Task objective: Below are the entries; give again exactly the lines from the one mentioning "State.showPool_frame w7 ?_" through the one mentioning "def execSetBandwidth_mask : Nat", inclusive.

Stored data entries
*** Block opens ***
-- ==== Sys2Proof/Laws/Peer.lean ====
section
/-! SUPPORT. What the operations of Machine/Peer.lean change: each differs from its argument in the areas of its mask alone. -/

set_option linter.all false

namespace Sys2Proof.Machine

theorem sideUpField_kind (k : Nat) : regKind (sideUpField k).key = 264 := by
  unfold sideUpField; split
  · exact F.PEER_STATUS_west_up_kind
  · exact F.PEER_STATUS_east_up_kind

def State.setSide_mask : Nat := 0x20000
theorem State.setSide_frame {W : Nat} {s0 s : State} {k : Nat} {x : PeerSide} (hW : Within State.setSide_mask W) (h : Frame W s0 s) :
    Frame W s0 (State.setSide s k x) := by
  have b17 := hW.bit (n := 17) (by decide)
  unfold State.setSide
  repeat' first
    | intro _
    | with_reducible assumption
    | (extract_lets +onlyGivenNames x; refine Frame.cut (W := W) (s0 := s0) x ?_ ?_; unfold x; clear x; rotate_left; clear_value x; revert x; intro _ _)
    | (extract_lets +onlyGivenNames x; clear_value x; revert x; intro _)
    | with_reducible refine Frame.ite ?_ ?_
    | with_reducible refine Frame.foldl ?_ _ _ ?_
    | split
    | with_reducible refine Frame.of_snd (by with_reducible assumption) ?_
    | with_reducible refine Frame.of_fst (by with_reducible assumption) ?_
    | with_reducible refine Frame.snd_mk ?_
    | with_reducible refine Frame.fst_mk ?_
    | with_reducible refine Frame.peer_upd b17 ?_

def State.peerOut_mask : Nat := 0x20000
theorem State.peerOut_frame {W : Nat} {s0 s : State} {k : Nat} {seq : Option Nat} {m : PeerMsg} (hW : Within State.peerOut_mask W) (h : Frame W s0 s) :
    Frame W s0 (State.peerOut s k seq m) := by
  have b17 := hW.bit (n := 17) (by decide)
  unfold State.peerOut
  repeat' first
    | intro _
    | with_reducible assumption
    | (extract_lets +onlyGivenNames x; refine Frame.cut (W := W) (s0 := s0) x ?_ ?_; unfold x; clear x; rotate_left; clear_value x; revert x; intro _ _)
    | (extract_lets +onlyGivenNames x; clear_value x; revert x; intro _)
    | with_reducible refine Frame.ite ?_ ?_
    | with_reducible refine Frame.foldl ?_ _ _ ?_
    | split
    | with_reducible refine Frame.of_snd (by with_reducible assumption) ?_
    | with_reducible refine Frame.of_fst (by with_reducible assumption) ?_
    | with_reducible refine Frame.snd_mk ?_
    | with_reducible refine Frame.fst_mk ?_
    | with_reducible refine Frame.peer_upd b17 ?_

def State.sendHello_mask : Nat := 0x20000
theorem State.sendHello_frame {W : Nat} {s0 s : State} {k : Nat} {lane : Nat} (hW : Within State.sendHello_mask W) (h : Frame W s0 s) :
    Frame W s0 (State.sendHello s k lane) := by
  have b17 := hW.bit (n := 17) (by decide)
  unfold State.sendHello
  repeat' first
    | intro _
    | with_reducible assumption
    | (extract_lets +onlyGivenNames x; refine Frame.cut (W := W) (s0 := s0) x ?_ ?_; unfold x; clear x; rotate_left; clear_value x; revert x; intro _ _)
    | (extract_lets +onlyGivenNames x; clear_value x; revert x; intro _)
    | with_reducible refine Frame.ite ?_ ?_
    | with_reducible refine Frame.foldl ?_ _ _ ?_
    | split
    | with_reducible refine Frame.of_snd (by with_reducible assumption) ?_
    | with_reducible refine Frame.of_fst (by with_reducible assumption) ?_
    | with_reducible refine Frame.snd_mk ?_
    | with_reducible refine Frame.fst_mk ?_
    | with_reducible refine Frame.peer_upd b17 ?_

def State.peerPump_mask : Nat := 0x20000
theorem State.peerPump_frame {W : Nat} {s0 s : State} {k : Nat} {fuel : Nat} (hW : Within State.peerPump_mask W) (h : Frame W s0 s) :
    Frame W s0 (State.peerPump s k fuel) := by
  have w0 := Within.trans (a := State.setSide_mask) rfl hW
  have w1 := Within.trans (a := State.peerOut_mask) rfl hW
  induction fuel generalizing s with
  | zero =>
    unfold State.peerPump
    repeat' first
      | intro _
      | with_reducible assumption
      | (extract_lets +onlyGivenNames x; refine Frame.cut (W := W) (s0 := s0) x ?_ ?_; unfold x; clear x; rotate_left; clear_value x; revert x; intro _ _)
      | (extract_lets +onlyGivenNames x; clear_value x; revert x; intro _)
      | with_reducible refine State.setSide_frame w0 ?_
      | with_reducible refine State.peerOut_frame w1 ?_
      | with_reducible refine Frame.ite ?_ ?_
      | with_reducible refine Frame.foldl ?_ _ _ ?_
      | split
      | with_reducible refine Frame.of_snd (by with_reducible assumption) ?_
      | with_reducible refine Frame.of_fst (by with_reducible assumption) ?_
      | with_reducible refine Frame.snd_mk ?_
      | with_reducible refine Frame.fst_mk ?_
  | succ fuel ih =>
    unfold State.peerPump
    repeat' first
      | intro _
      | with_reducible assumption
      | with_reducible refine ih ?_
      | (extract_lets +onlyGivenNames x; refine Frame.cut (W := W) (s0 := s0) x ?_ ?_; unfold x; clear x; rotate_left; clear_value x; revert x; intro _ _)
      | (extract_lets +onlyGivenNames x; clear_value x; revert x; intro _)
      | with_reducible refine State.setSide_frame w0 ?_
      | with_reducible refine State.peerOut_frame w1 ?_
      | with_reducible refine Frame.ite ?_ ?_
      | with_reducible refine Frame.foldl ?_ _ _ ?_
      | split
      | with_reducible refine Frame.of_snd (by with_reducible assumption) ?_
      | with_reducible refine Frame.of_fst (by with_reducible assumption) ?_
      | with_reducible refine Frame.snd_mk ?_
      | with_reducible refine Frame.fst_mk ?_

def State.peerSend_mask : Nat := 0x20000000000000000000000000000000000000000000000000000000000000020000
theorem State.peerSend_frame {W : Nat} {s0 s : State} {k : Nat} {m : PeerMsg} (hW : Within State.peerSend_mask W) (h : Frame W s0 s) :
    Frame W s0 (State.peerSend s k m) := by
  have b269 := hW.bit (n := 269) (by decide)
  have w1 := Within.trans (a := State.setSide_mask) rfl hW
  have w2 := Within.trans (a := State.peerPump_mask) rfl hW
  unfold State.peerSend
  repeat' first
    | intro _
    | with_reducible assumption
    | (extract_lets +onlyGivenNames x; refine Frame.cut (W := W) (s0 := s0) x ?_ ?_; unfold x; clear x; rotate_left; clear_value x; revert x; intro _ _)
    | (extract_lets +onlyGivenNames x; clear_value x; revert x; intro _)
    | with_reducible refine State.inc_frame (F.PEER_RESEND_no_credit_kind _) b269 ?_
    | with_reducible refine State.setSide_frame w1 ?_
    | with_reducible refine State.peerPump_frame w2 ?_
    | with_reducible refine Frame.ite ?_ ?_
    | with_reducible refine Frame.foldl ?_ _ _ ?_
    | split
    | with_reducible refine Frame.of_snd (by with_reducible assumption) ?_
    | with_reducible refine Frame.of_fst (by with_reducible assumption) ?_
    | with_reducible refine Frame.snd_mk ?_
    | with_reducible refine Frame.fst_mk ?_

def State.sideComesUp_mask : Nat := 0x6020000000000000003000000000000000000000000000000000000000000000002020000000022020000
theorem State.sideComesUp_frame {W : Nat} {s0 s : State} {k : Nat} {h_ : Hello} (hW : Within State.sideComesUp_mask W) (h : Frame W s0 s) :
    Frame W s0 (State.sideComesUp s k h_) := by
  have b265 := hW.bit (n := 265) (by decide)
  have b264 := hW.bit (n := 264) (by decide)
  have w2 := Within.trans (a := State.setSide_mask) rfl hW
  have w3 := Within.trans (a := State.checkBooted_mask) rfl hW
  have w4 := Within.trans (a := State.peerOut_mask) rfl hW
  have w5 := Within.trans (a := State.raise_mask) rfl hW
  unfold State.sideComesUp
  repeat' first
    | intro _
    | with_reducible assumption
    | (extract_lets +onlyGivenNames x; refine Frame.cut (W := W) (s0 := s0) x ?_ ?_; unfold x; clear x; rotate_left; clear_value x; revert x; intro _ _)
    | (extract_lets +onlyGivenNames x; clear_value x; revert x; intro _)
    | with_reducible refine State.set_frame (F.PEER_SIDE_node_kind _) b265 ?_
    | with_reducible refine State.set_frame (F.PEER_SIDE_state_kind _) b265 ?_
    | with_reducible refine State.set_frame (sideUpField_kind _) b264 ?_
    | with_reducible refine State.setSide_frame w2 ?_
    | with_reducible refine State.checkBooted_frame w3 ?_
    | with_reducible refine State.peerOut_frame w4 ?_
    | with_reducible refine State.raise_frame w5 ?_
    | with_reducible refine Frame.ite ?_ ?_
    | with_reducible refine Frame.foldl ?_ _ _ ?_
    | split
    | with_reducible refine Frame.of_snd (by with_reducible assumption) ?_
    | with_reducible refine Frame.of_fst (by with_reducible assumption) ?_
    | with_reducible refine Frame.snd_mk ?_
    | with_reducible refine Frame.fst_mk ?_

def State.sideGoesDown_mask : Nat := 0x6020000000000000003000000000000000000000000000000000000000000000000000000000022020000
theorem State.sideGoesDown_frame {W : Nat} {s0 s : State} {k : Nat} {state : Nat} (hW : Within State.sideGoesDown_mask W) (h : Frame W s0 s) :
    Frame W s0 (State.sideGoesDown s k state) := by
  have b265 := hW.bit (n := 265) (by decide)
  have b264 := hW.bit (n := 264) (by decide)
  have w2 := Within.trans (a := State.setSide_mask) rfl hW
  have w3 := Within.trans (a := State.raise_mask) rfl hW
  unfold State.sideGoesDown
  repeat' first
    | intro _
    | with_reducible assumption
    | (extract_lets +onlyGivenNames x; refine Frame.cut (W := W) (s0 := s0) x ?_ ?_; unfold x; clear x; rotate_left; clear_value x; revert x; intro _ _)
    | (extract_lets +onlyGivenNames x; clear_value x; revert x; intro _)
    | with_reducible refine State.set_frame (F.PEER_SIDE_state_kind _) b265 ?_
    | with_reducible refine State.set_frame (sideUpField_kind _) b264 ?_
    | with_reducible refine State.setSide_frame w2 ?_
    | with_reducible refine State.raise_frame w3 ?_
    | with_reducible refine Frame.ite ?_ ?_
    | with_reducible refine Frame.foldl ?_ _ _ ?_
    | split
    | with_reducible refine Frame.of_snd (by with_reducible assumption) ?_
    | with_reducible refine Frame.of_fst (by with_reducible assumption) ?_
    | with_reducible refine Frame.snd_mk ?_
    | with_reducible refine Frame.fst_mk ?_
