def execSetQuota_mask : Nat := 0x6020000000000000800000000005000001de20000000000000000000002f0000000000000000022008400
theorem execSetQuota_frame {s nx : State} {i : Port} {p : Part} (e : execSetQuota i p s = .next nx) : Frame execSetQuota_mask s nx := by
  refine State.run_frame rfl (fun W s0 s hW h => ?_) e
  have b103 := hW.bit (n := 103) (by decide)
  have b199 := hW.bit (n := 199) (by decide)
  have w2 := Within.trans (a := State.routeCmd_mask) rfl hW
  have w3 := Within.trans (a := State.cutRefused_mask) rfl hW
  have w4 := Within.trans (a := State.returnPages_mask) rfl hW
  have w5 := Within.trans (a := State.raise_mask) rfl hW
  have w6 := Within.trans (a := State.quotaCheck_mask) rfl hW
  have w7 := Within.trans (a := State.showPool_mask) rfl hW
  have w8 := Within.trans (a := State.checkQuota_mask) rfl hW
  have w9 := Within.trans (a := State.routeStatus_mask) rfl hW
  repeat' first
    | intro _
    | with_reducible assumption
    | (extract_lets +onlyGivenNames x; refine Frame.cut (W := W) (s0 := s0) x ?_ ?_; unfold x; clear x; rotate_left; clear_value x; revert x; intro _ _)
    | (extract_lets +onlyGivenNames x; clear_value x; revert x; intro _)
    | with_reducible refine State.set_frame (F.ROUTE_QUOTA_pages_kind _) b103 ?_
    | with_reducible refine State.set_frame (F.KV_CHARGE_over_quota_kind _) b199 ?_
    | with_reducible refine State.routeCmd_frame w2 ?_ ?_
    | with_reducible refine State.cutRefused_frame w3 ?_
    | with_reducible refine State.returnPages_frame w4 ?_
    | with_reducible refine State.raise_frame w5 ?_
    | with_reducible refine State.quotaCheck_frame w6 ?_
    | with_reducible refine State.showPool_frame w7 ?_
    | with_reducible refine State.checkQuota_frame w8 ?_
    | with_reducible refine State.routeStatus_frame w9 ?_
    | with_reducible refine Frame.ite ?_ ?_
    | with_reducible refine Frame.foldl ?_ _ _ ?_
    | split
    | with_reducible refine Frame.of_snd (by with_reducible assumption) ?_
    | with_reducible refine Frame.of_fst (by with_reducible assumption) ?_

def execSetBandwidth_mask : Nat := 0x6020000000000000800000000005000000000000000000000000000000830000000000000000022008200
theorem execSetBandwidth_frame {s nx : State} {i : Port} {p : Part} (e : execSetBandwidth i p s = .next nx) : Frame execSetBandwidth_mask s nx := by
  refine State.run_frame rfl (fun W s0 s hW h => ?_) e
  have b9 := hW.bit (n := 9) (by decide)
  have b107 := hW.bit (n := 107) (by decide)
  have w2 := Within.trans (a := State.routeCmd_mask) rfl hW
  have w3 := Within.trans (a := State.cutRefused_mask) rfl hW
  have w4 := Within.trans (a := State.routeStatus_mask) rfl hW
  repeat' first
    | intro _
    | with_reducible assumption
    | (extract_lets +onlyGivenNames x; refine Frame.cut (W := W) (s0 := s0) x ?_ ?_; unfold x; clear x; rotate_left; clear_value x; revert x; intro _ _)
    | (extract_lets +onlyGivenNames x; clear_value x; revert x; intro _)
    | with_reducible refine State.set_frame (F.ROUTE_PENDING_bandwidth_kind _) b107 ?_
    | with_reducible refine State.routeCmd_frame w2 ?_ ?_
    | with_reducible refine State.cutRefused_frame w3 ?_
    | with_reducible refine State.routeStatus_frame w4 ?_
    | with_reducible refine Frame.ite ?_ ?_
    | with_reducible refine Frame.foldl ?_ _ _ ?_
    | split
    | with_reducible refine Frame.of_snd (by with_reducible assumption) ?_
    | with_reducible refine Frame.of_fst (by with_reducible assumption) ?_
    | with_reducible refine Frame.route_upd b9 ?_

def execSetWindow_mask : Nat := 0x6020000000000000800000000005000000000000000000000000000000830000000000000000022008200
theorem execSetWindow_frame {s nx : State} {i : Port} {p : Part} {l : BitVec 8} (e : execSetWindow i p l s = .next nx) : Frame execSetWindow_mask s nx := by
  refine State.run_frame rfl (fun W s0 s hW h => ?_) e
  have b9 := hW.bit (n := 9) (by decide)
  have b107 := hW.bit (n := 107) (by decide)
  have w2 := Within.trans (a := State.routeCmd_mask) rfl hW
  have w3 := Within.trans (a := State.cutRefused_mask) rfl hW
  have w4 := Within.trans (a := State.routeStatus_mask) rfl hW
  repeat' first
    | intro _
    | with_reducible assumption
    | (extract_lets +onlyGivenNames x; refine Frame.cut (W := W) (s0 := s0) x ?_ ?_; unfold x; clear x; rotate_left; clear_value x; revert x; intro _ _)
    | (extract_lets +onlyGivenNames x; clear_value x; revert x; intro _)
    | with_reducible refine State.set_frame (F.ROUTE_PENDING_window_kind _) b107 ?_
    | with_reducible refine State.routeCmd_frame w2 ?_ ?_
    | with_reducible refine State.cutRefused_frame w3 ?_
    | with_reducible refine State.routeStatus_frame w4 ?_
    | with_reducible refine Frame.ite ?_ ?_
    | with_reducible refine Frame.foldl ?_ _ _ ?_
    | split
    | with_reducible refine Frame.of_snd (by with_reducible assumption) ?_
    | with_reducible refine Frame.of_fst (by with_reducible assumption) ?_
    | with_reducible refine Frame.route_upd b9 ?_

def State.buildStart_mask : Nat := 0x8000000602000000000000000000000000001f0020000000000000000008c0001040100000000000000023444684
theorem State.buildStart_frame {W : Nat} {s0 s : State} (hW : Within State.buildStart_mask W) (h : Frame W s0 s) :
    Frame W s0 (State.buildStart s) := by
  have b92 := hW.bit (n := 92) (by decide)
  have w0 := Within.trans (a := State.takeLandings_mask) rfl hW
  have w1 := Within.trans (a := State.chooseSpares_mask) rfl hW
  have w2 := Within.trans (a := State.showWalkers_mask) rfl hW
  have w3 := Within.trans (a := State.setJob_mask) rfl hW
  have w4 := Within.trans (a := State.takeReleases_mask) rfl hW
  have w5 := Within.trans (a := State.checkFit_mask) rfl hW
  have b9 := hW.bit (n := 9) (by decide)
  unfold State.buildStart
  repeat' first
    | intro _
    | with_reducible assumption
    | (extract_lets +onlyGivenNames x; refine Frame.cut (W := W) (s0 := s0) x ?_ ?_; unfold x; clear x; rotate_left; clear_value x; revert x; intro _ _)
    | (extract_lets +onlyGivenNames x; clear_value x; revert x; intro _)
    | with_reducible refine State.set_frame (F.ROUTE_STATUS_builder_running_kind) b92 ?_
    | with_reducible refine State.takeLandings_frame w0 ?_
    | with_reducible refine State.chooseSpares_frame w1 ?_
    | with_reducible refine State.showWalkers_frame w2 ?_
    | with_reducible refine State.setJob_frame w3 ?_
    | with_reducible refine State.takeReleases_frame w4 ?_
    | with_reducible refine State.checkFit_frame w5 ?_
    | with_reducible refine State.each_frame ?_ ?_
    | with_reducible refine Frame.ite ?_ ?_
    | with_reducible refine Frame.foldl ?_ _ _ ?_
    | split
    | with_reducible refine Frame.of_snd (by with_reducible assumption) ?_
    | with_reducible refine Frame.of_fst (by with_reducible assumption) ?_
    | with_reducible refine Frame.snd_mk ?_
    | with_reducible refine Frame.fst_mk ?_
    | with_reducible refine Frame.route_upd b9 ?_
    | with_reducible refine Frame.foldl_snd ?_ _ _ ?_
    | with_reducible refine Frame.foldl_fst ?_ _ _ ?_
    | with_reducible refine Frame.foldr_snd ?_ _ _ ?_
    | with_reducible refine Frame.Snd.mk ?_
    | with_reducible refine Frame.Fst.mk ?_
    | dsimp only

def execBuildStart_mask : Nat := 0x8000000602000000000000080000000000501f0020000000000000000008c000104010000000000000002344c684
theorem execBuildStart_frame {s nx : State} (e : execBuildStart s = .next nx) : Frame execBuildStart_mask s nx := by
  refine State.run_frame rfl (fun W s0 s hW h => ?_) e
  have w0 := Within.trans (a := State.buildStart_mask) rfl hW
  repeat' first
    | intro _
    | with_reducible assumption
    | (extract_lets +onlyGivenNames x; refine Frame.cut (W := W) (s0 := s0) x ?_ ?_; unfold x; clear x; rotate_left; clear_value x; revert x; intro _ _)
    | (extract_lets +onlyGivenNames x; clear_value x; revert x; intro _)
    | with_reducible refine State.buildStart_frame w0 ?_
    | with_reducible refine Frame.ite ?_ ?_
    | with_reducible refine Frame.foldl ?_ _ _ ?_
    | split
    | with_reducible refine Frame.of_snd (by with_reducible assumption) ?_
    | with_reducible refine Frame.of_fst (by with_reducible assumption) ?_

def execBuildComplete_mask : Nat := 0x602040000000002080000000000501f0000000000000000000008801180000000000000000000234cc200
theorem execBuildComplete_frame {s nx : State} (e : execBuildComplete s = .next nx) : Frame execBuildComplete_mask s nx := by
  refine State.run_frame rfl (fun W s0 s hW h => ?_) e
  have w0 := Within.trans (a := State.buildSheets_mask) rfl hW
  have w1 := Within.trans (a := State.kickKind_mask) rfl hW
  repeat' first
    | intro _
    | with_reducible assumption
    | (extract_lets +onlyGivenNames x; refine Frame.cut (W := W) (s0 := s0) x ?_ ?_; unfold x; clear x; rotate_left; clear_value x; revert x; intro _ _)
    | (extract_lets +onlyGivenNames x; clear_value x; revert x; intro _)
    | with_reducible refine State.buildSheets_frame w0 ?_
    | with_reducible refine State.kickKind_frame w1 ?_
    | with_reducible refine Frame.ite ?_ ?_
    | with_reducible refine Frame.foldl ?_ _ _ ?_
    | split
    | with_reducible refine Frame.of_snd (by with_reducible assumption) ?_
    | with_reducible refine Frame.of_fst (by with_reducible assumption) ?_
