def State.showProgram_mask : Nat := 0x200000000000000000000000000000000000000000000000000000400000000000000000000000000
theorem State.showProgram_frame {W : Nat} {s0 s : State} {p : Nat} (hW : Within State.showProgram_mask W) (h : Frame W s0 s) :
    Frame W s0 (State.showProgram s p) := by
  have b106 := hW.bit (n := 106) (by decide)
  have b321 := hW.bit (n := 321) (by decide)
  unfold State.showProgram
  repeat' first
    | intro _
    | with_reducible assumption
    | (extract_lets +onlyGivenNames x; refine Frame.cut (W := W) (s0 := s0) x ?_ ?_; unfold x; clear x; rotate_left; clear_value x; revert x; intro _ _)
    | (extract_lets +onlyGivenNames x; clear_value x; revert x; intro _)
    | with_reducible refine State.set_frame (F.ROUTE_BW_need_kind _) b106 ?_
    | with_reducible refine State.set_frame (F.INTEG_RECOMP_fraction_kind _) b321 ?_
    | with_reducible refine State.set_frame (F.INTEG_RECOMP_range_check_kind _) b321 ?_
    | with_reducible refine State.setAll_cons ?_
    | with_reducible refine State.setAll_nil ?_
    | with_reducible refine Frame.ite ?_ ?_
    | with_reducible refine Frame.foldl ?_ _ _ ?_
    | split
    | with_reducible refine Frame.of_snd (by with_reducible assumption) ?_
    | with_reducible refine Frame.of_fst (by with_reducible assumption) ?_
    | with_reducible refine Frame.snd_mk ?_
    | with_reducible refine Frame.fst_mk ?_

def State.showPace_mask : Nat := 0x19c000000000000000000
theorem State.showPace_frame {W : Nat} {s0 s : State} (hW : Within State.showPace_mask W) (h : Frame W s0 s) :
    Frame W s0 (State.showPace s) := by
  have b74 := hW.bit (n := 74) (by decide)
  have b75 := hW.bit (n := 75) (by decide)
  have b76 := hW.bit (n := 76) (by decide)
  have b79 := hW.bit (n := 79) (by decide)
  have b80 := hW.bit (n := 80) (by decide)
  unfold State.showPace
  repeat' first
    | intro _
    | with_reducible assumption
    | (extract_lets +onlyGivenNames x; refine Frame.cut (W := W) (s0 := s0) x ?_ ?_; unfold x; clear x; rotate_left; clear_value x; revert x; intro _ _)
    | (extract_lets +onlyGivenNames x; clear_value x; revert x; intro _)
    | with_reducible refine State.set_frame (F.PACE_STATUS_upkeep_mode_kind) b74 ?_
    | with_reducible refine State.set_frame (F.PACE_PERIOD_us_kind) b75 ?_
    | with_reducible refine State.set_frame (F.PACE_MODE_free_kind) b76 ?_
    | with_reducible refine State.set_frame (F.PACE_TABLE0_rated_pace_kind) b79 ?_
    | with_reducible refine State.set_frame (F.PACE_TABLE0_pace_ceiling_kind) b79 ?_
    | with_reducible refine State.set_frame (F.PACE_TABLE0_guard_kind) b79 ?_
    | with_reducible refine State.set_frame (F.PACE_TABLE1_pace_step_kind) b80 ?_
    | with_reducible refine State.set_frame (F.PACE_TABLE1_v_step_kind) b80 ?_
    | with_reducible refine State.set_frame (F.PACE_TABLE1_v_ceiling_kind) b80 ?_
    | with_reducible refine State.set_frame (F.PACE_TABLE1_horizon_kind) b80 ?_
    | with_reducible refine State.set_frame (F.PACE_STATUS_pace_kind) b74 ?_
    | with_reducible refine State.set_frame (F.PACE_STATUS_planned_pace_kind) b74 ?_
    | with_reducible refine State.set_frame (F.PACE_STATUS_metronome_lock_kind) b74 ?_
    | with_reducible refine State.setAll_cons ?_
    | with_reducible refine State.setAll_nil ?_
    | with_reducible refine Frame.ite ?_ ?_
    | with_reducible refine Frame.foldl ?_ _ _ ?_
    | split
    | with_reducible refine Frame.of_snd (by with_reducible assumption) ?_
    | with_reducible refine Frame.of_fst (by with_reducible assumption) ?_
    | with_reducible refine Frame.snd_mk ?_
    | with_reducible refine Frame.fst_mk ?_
*** Block closes ***
Answer space:
    | with_reducible refine State.showPool_frame w7 ?_
    | with_reducible refine State.checkQuota_frame w8 ?_
    | with_reducible refine State.routeStatus_frame w9 ?_
    | with_reducible refine Frame.ite ?_ ?_
    | with_reducible refine Frame.foldl ?_ _ _ ?_
    | split
    | with_reducible refine Frame.of_snd (by with_reducible assumption) ?_
    | with_reducible refine Frame.of_fst (by with_reducible assumption) ?_

def execSetBandwidth_mask : Nat := 0x6020000000000000800000000005000000000000000000000000000000830000000000000000022008200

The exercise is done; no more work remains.